Mechanisms of ovarian cancer metastasis

Summary

Our current work is determining the detailed mechanisms underlying the spread of cancerous ovarian granulosa cells in order to develop new therapeutic strategies to block tumour metastasis.

Description

Cancer of the ovary is the most common fatal gynaecological malignancy. Most ovarian cancers are detected in an advanced stage, when treatment options are limited and ineffective. Most deaths by cancer are a result of metastasis, or the spread of cancer by malignant cells moving away from the primary tumour site to distant parts of the body.

Understanding how these cells migrate to and invade new sites is essential for early detection, prevention, and treatment of metastasis.

One family of multifunctional growth factors, the Transforming Growth Factor-beta (TGF-β) family, has been shown to be involved in several aspects of tumour progression. A particular focus of our group is a protein called betaglycan which facilitates the actions of several of these growth factors.

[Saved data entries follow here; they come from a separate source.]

-- ==== Sys2Proof/Machine/StateMem.lean ====
section
/-! DEFINITION. The state of the memory system, the mesh and the tiles (02_tiles.md, 04_self_timed_fabric.md,
07_memory_and_mesh.md): plain data. Memory is a list of (address, byte) pairs in one canonical form: addresses strictly
rising and no byte equal to 0, which is what an unlisted address reads as (zeroed granules R193, zeroed scratchpads
R49, lost contents R48 and R154). -/

namespace Sys2Proof.Machine

/-- A byte memory by physical (or bus) address, in canonical form. -/
abbrev Cells := List Host.Cell

/-- The canonical form: addresses strictly rising from `lo` on, and no byte that an unlisted address reads as. -/
def cellsFrom (lo : Nat) : Cells → Bool
  | [] => true
  | c :: cs => decide (lo ≤ c.1) && c.2 != 0#8 && cellsFrom (c.1 + 1) cs

/-- The canonical form of a whole memory. -/
def Cells.wf (m : Cells) : Bool := cellsFrom 0 m

/-- The state of a tile (R63). -/
inductive TileSt | free | loading | idle | active | resetting | fenced
deriving DecidableEq, Repr

/-- The code of TILE.STATE.STATE (R69). -/
def TileSt.code : TileSt → Nat
  | .free => 0 | .loading => 1 | .idle => 2 | .active => 3 | .resetting => 4 | .fenced => 5

/-- A power state of a domain (R150). -/
inductive PState | run | hold | rest | dark | deep
deriving DecidableEq, Repr

/-- The code of TILE.STATE.PSTATE and PWR.VD_STAT.PSTATE (R69). -/
def PState.code : PState → Nat
  | .run => 0 | .hold => 1 | .rest => 2 | .dark => 3 | .deep => 4

/-- The power state of a code, if it is one. -/
def PState.ofCode : Nat → Option PState
  | 0 => some .run | 1 => some .hold | 2 => some .rest | 3 => some .dark | 4 => some .deep | _ => none

/-- One tile: its sequencer, registers and counters (R63, R66, R69, R108 to R116). -/
structure Tile where
  /-- TILE.STATE.STATE; 3 b; R63; reset FREE -/
  st : TileSt := .free
  /-- TILE.STATE.ENGINE, none for 0xFF; 8 b; R69; reset 0xFF -/
  engine : Option Nat := none
  /-- TILE.STATE.PARTITION with ASSIGNED; 4 b and 1 b; R69; reset not assigned -/
  part : Option Nat := none
  /-- TILE.UCODE.RELEASE; 24 b; R69; reset 0 -/
  release : Nat := 0
  /-- TILE.UCODE.IMAGE; 8 b; R69; reset 0 -/
  image : Nat := 0
  /-- TILE.ERR.SP_CORR; 16 b saturating; R69; reset 0 -/
  spCorr : Nat := 0
  /-- TILE.ERR.SP_UNCORR; 8 b saturating; R69; reset 0 -/
  spUncorr : Nat := 0
  /-- TILE.ARB.AGE_LIMIT; 6 b; R69; reset 0x20 -/
  ageLimit : Nat := 0x20
  /-- The PACE counter; 64 b; R110; reset 0 -/
  pace : BitVec 64 := 0
  /-- The BEATS counter; 64 b; R110; reset 0 -/
  beats : BitVec 64 := 0
  /-- The WORK counter; 64 b; R110; reset 0 -/
  work : BitVec 64 := 0
  /-- The holding registers: PACE, BEATS and WORK as the last latch pulse copied them; 64 b each; R113; reset 0 -/
  held : BitVec 64 × BitVec 64 × BitVec 64 := (0, 0, 0)
  /-- Module time up to which its counters stand; R111; reset 0 -/
  countedAt : Nat := 0
  /-- BEATS as the work item in progress began; 64 b; R118; reset 0 -/
  itemFrom : BitVec 64 := 0
  /-- PACE, BEATS and WORK latched when the tile joined its partition; 64 b each; R116; reset 0 -/
  base : BitVec 64 × BitVec 64 × BitVec 64 := (0, 0, 0)
  /-- Its domain stayed in RUN, HOLD or REST and it was not reset since the last sample of its partition's page; R115; reset 0 -/
  contPart : Bool := false
  /-- The same since the last sample of the module page; R115; reset 0 -/
  contMod : Bool := false
  /-- It joined its partition since the last sample of the partition's page; R115; reset 0 -/
  joined : Bool := false
  /-- The work item in progress and those queued, as (partition, fetch number); up to 65; R66; reset none -/
  items : List (Nat × Nat) := []
  /-- A fence that waits for the end of the work item, the load or the recovery, by its reason; R509, R514; reset none -/
  fencePending : Option Nat := none
deriving DecidableEq, Repr

/-- One granule of stacked DRAM or of the bulk tier (R189, R195, R210, R211). -/
structure Granule where
  /-- OWNER, the tag of R183; 5 b; R210; reset 0x1F free -/
  owner : Nat := 0x1F
  /-- LOCAL and PORT: the port of a port-local granule; R210; reset interleaved -/
  loc : Option Nat := none
  /-- The slices that back it, as (port or channel, slice); R189; reset none -/
  slices : List (Nat × Nat) := []
  /-- Retired frames, as frame numbers PA / 64 KiB, each with the addresses of its failing words; R204; reset none -/
  retired : List (Nat × List Nat) := []
  /-- The ports or channels on whose loss every frame was retired; R603; reset none -/
  gone : List Nat := []
deriving DecidableEq, Repr

/-- Every frame of the granule was retired under R603. -/
def Granule.allRetired (g : Granule) : Bool := !g.gone.isEmpty

/-- A frame of the granule is retired (R204, R603). -/
def Granule.isRetired (g : Granule) (frame : Nat) : Bool := g.allRetired || g.retired.any (fun x => x.1 == frame)

/-- One DRAM channel of a port, or one bulk channel: its upkeep (R205, R206). -/
structure Chan where
  /-- Scrub position, the next word to read; R205; reset 0 -/
  scrubPos : Nat := 0
  /-- Module time from which the even pace counts, moved on by the time in self-refresh; R205; reset 0 -/
  scrubFrom : Nat := 0
  /-- Words scrubbed since then; R205; reset 0 -/
  scrubDone : Nat := 0
  /-- Start of the 10 ms window of forced scrub slices, and the µs taken in it; R205; reset 0 -/
  scrubWin : Nat × Nat := (0, 0)
  /-- Scrub takes forced slices; R205; reset 0 -/
  scrubForced : Bool := false
  /-- Module time since which a recalibration is due; R206; reset none -/
  recalDue : Option Nat := none
  /-- The recalibration is forced; R206; reset 0 -/
  recalForced : Bool := false
  /-- Forced recalibration slices taken, at most 16; R206; reset 0 -/
  recalSlices : Nat := 0
  /-- Module time of the last recalibration; R206; reset 0 -/
  lastRecal : Nat := 0
  /-- The temperature of the channel's stack at the last recalibration, in 0.1 K; R206; reset 0 -/
  lastTemp : Int := 0
  /-- Module time of the last forced recalibration slice; R206; reset none -/
  lastSlice : Option Nat := none
  /-- It left self-refresh and has not been recalibrated since: it carries no traffic; R207; reset 0 -/
  cold : Bool := false
deriving DecidableEq, Repr

/-- A memory port MPp or a bulk channel BCc (R187, R202 to R210, R603). -/
structure MemPort where
  /-- In service: trained, its rail good, not fenced; R603; reset in service -/
  avail : Bool := true
  /-- The channels on which every word reads as poisoned but those written whole since: all of them once the port came
  back, the lost ones after a reset; R508, R603; reset none -/
  stale : List Nat := []
  /-- The words of those channels written whole since, as ranges of physical addresses (first, end); R508, R603; reset
  none -/
  healed : List (Nat × Nat) := []
  /-- MEM.PORT_ERR.CORR or BULK.CH_ERR.CORR; 16 b saturating; R210; reset 0 -/
  corr : Nat := 0
  /-- MEM.PORT_ERR.UNCORR or BULK.CH_ERR.UNCORR; 8 b saturating; R210; reset 0 -/
  uncorr : Nat := 0
  /-- The lost slices, kept in flash; R204; reset none -/
  lost : List Nat := []
  /-- FORCED_US; 32 b saturating; R210; reset 0 -/
  forcedUs : Nat := 0
  /-- BULK.CH_STAT.REFRESH, the highest MR4 field read; 3 b; R196; reset 0 -/
  mr4 : Nat := 0
  /-- Its DRAM channels: six of HBM3 behind a memory port, one for a bulk channel; R187 -/
  chans : List Chan := []
deriving DecidableEq, Repr

/-- What a mesh transaction does (R177). -/
inductive TxnOp | read | write
deriving DecidableEq, Repr

/-- A mesh transaction on its way (R177, R181, R183), or its response. -/
structure Txn where
  /-- The source tile, none for a hub unit; R183 -/
  src : Option Nat
  /-- The tag; 5 b; R183 -/
  tag : Nat
  /-- The operation; R177 -/
  op : TxnOp
  /-- The 40-bit device physical address; R177 -/
  pa : Nat
  /-- Length in bytes; R177 -/
  len : Nat
  /-- The data of a write, or what the read returned; R177 -/
  data : List Byte
  /-- It takes the alternate dimension order; R181 -/
  alt : Bool := false
  /-- Its number among its source's outstanding transactions; 12 b; R177 -/
  num : Nat := 0
  /-- Module time of its issue; R181 -/
  issued : Nat := 0
  /-- The routers that it passes, from its source's to its destination's; R180 -/
  route : List Nat := []
  /-- It keeps to the confined class; R24, R180 -/
  confined : Bool := false
  /-- The gate port that it passes, 0 to 5; R192 -/
  gate : Option Nat := none
  /-- A response: some word of its data carries the poison mark; R203 -/
  poisoned : Bool := false
  /-- A response: the error response of a refusal; R184 -/
  refused : Bool := false
deriving DecidableEq, Repr

/-- A transaction or response that is under way in the mesh (R180, R181, R185). -/
structure Flight where
  /-- The transaction, or the response to it; R177 -/
  txn : Txn
  /-- The routers that it has yet to pass; empty while it waits for room at its destination; R181, R185 -/
  rest : List Nat
  /-- It is the response; R180 -/
  back : Bool := false
deriving DecidableEq, Repr

/-- A first-in first-out crossing between the fabric and a clocked domain (R124, R125). -/
structure Crossing where
  /-- Towards the clocked side, oldest first; R124; reset empty -/
  inward : List Flight := []
  /-- Towards the fabric, oldest first; R124; reset empty -/
  outward : List Flight := []
deriving DecidableEq, Repr

/-- One cached translation (R200): a page of a partition. -/
structure XlatEntry where
  /-- The tile's cache that holds it, none for the hub's; R200 -/
  src : Option Nat
  /-- First virtual address of the page; R198 -/
  va : Nat
  /-- Its size in bytes, 64 KiB or 2 MiB; R198 -/
  size : Nat
  /-- First physical address; R199 -/
  pa : Nat
  /-- Writes are permitted on every entry of its walk; R199 -/
  w : Bool
deriving DecidableEq, Repr

/-- The MEM registers of a partition page (R209). -/
structure PartMem where
  /-- MEM.PT_ROOT_HI:PT_ROOT_LO, the address of the L0 table; 40 b; R209; reset 0 -/
  root : Nat := 0
  /-- MEM.PT_ROOT_LO.ENABLE; 1 b; R209; reset 0 -/
  enable : Bool := false
  /-- MEM.XLAT_CTRL.BUSY; 1 b; R209; reset 0 -/
  busy : Bool := false
  /-- MEM.FAULT while VALID: (reason, source, write) and MEM.FAULT_VA; R209; reset not valid, fields 0 -/
  faultValid : Bool := false
  /-- MEM.FAULT.REASON; 4 b; R209; reset 0 -/
  faultReason : Nat := 0
  /-- MEM.FAULT.SOURCE; 8 b; R209; reset 0 -/
  faultSource : Nat := 0
  /-- MEM.FAULT.WRITE; 1 b; R209; reset 0 -/
  faultWrite : Bool := false
  /-- MEM.FAULT_VA_HI:FAULT_VA_LO; 48 b; R209; reset 0 -/
  faultVa : Nat := 0
  /-- MEM.ERR.CORR; 16 b saturating; R209; reset 0 -/
  corr : Nat := 0
  /-- MEM.ERR.UNCORR; 8 b saturating; R209; reset 0 -/
  uncorr : Nat := 0
  /-- MEM.ERR.RETIRED; 8 b saturating; R209; reset 0 -/
  retired : Nat := 0
  /-- The translations cached for the partition, newest first; R200; reset none -/
  xlat : List XlatEntry := []
deriving DecidableEq, Repr

/-- The memory system of the module (R186 to R211, R603). -/
structure MemSys where
  /-- Device memory by physical address: stacked DRAM, bulk tier and scratchpad windows; R197; reset nothing listed, all bytes 0 -/
  cells : Cells := []
  /-- Poisoned words, by the physical address of their first byte; R203; reset none -/
  poison : List Nat := []
  /-- Unavailable words whose poison has been reported by MEM_UNCORR; R603; reset none -/
  reported : List Nat := []
  /-- Corrected words of the last 24 h, as (word address, module time); R204; reset none -/
  corrected : List (Nat × Nat) := []
  /-- Granules G0 to G143; R189 -/
  grans : List Granule := List.replicate 144 {}
  /-- Bulk granules B0 to B359; R195 -/
  bulk : List Granule := List.replicate 360 {}
  /-- Memory ports MP0 to MP15; R187 -/
  ports : List MemPort := List.replicate 16 { chans := List.replicate 6 {} }
  /-- Bulk channels BC0 to BC7; R194 -/
  bchans : List MemPort := List.replicate 8 { chans := [{}] }
  /-- MEM.SCRUB_CTRL.INTERVAL_H; 7 b; R210; reset 0x18 -/
  scrubH : Nat := 0x18
  /-- MEM.RECAL_CTRL.PERIOD_S; 12 b; R210; reset 0x12C -/
  recalS : Nat := 0x12C
  /-- The availability map: bit t set while tile t's router is available; 64 b; R181; reset 0, every domain is DARK -/
  avail : BitVec 64 := 0
  /-- Transactions waiting at their source for a route, oldest first; R181; reset none -/
  waiting : List Txn := []
  /-- Transactions and responses under way in the mesh that wait at a router, oldest first; R181, R185; reset none -/
  flights : List Flight := []
  /-- The crossings of memory ports MP0 to MP15 (0 to 15) and of the gate ports of T08, T16, T24, T32, T40 and T48 (16 to
  21); R124, R125; reset empty -/
  cross : List Crossing := List.replicate 22 {}
  /-- Transactions accepted by each memory port's scheduler (0 to 15), each bulk channel's (16 to 23) and each tile's
  scratchpad window (24 to 87), oldest first; R50, R185; reset none -/
  queued : List (List Txn) := List.replicate 88 []
  /-- Module time since which stacked DRAM is in self-refresh; R150, R207; reset none -/
  asleep : Option Nat := none
  /-- Module time since which the bulk tier is in self-refresh; R150, R207; reset none -/
  bulkAsleep : Option Nat := none
  /-- Transactions that were in flight across the boundary of a unit when it was reset, never answered, each with that unit's kind and
  number: their sources wait on; R506, R507; reset none -/
  edge : List (Txn × Nat × Nat) := []
  /-- The responses last returned, with their data, newest first; R180, R184, R203; reset none -/
  answered : List Txn := []
deriving DecidableEq, Repr

/-- An engine of a partition (R62, R285). -/
structure Engine where
  /-- Engine index; 0 to 63; R285 -/
  idx : Nat
  /-- The tiles named by the configuration; 64 b; R285 -/
  tiles : List Nat
  /-- ELASTIC; R285 -/
  elastic : Bool
  /-- IMAGE; 8 b; R285 -/
  image : Nat
  /-- RELEASE; 24 b; R285 -/
  release : Nat
  /-- DEF_TIMEOUT in ms (0 means 10,000); 32 b; R285 -/
  defTimeout : Nat
  /-- The configuration's command, which completes when its last tile is loaded; R285 -/
  loadedBy : Option (Nat × Nat) := none
deriving DecidableEq, Repr

/-- A rate-sample page's control (R114, R115, R127), of a partition or of the module. -/
structure RateCtl where
  /-- The rate page's bus address; 64 b; R127; reset 0 -/
  base : Nat := 0
  /-- ENABLE; 1 b; R127; reset 0 -/
  enable : Bool := false
  /-- PERIOD in units of 10 µs; 17 b; R127; reset 0 -/
  period : Nat := 0
  /-- The SEQ word of the last page written; 32 b; R115; reset 0 -/
  seq : Nat := 0
  /-- The next sample is a first sample; R115; reset 1 -/
  first : Bool := true
  /-- TIME of the previous sample; 64 b; R115; reset 0 -/
  prevTime : Nat := 0
  /-- Module time of the next sample; R114; reset none -/
  next : Option Nat := none
deriving DecidableEq, Repr

/-- The partition-independent part of the fabric's time keeping (R113 to R127). -/
structure Fabric where
  /-- The 64 tiles T00 to T63; R63 -/
  tiles : List Tile := List.replicate 64 {}
  /-- The module rate page's control; R127; reset off -/
  rate : RateCtl := {}
  /-- FAB.CLKSTAT.LOCKED, one bit for each of the 26 clocked domains; 26 b; R127; reset 0 -/
  locked : BitVec 26 := 0
  /-- The engines that load, as (partition, engine index), in the order of their commands: the first loads; R64; reset none -/
  loads : List (Nat × Nat) := []
  /-- FAB.LOCK_LOSS.LOST; 26 b; R127; reset 0 -/
  lockLoss : BitVec 26 := 0
deriving DecidableEq, Repr

end Sys2Proof.Machine
end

Our approach uses human ovarian cancer cell lines and human clinical tumour samples. We have shown that betaglycan is lost from the surface of malignant ovarian cells and that this loss results in cancer cells which exhibit increased motility and invasion. Re-introduction of betaglycan to cancer cells prevents their spread and may have therapeutic benefits.

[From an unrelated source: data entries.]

/-- Since when Pp is doze-eligible (R233). -/
def State.noteQuiet (s : State) (p : Nat) : State :=
  let q := s.quiet p
  s.onHost p (fun h => { h with eligibleSince := if q then some (h.eligibleSince.getD s.now) else none })

/-! ### Ring errors (R244) -/

/-- A ring that a cause of R244 can put in ERROR. -/
def RingSt.live (st : RingSt) : Bool := st == .enabled || st == .paused

/-- SQ q of Pp enters ERROR. -/
def State.sqError (s : State) (p q cause : Nat) : State :=
  if (s.sq p q).st.live then
    (s.onSq p q (fun r => { r with st := .error, errCode := cause })).raiseBoth p 0x01 (toLe 1 0 ++ toLe 1 q ++ toLe 1 cause)
  else s

/-- CQ c of Pp enters ERROR, and every SQ bound to it with cause CQ_ERR. -/
def State.cqError (s : State) (p c cause : Nat) : State :=
  if (s.cq p c).st.live then
    let s := s.onCq p c (fun r => { r with st := .error, errCode := cause })
    let s := s.raiseBoth p 0x01 (toLe 1 1 ++ toLe 1 c ++ toLe 1 cause)
    (List.range 64).foldl (fun t q => if (t.sq p q).cq = c then t.sqError p q 0x06 else t) s
  else s

/-- The events that wait are discarded and counted in LOST (R239). -/
def EvtRing.dropQueue (e : EvtRing) : EvtRing :=
  { e with lost := satTo 16 (e.lost + e.queue.length), lostFlag := e.lostFlag || !e.queue.isEmpty, queue := [] }

/-- The event ring of Pp enters ERROR; only the physical function hears of it (R242). -/
def State.evtError (s : State) (p cause : Nat) : State :=
  if (s.part p).host.evt.st.live then
    (s.onEvt p (fun e => { e.dropQueue with st := .error, errCode := cause })).raisePf p 0x01
      (toLe 1 2 ++ toLe 1 0 ++ toLe 1 cause)
  else s

/-- Every ring of Pp enters ERROR. -/
def State.allRingsError (s : State) (p cause : Nat) : State :=
  let s := (List.range 16).foldl (fun t c => t.cqError p c cause) ((List.range 64).foldl (fun t q => t.sqError p q cause) s)
  s.evtError p cause

/-! ### Completion (R235 to R238, R255, R256, R265) -/

/-- Descriptor `num` of Pp, if it is fetched and not complete. -/
def State.desc? (s : State) (p num : Nat) : Option Desc := (s.part p).fetched.find? (fun d => d.num == num)

/-- The bytes of a completion record (R235). -/
def cqRecord (d : Desc) (st cflags result beats : Nat) (phase : Bool) : List Byte :=
  toLe 4 d.tag ++ toLe 1 st ++ toLe 1 cflags ++ toLe 1 (d.sq + 128 * b2n phase) ++ toLe 1 d.slot ++ toLe 4 result ++
    toLe 4 (satTo 32 beats)

/-- Write a completion record into the next slot of CQ c, when it is ENABLED; with SPLIT the PHASE goes last (R236). -/
def State.writeRecord (s : State) (p : Nat) (d : Desc) (st cflags result beats : Nat) : State :=
  let r := s.cq p d.cq
  if r.st = .enabled then
    let n := 2 ^ r.sizeLog2
    let bs := cqRecord d st cflags result beats r.phase
    let at_ := r.base + 16 * r.slot
    let sealAt := r.base + pageUp (16 * n) + 32 * r.slot
    let s := if r.split then
        (s.putUnit p 2 d.cq r.slot (some 6) at_ sealAt (overlay bs 6 [bs.getD 6 0#8 ^^^ 0x80#8])).hostWriteAs p (at_ + 6)
          [bs.getD 6 0#8]
      else s.putUnit p 2 d.cq r.slot (some 6) at_ sealAt bs
    s.onCq p d.cq (fun r => { r with slot := (r.slot + 1) % n, phase := if r.slot + 1 = n then !r.phase else r.phase,
                                     due := r.due || d.irq })
  else s

/-- The user number of a CRC context that descriptor `num` holds (R408). -/
def crcUser (num : Nat) : Nat := 64 + num

/-- A media command leaves the stream context. One that ended early takes the frames that it listed with it (R435): the next ENCODE lists
them from the first on. -/
def VidCtx.without (y : VidCtx) (num : Nat) (keep : Bool) : VidCtx :=
  let gone := if keep || !y.cmds.any (fun k => k.num == num) then [] else (y.frames.filter (fun f => f.num == num)).map EncFrame.pts
  { y with
    cmds := y.cmds.filter (fun k => k.num != num), frames := y.frames.filter (fun f => !gone.contains f.pts)
    ptsq := y.ptsq.filter (fun t => !gone.contains t)
    lastPts := match gone with | [] => y.lastPts | t :: ts => some (ts.foldl Nat.min t - 1) }

/-- A media command leaves the stream context it waits on or is in progress on (R418); after a TIMEOUT its frames stay
(notes/assumptions/80.md). -/
def State.dropMedia (s : State) (p num : Nat) (keep : Bool) : State :=
  { s with video := { s.video with ctxs := s.video.ctxs.zipIdx.map (fun x =>
      if (s.chan x.2).part = p then x.1.map (fun y => y.without num keep) else x.1) } }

In order to fully understand the role of betaglycan during cancer progression and metastasis, we are currently studying the downstream signaling pathways and molecular targets of betaglycan.

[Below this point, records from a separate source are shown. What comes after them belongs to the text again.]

/-- What a partition's KV spaces lost in DEEP, as the module does it on wake (R332); `inDram` tells for each attached space
whether its header, a module-owned region or its rotary table lay in stacked DRAM. -/
def State.kvWake (s : State) (p : Nat) (inDram : Nat → Bool) : State :=
  ((s.part p).kv.map Prod.fst).foldl (fun (t : State) n =>
    if inDram n then
      (t.onPart p (fun q => { q with kv := q.kv.filter (fun x => x.1 != n) })).raise p 0xB2 (toLe 1 n)
    else match t.kv? p n with
      | some k => t.kvLose k
      | none => t) s

/-- A space's header, a module-owned region or its rotary table lies in stacked DRAM. -/
def State.kvInDram (s : State) (p n : Nat) : Bool :=
  match s.kv? p n with
  | some k => k.regions.any (fun x => s.touchesStacked p x.2.1 x.2.2)
  | none => false

end Sys2Proof.Machine
end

We use a broad range of cellular and molecular biology techniques, including cell culture and stable transfection of mutant and wildtype receptor constructs; luciferase reporter assays; cell proliferation and apoptosis assays; cell motility, invasion, and adhesion assays; short-hairpin RNA knockdown, gene manipulation, site-directed mutatgenesis, and quantitative real time-PCR.

Funding

National Health and Medical Research Council
Contributing to Australian Scholarship and Science (CASS) Foundation

Outcomes

demonstrated that human granulosa cell tumours exhibit significantly lower betaglycan expression than normal ovary and that loss of betaglycan on granulosa tumour cells is associated with more aggressive tumour behaviour in vitro

Selected Publications

Escalona RM, Stenvers KL, Farnworth PG, Findlay JK, and Ooi GT (2009) Reducing Betaglycan Expression by RNA interference (RNAi) Attenuates Inhibin Bio-Activity in LβT2 Gonadotropes (2009) Mol Cell Endocrinol. 2009 Aug 13;307(1-2):149-56. Epub 2009 Apr 8 PubMed Link

Bilandzic M, Chu S, Farnworth P, Harrison CA, Nicholls P, Wang Y, Escalona RM, Fuller PJ, Findlay JK, and Stenvers KL. (2009) Loss of betaglycan contributes to the malignant properties of human granulosa tumor cells. Mol Endocrinol. 23(4): 539-548.

Stenvers, KL, Tursky, ML, Harder, KW, Kountouri, N, Amatayakul-Chantler, S, Grail, D, Small, C, Weinberg, RA, Sizeland, A and Zhu, HJ (2003) Defective heart and liver development and reduced TGFbeta2 sensitivity in transforming growth factor-beta type III receptor-deficient embryos. Mol. Cell. Biol. 23(12): 4371-85.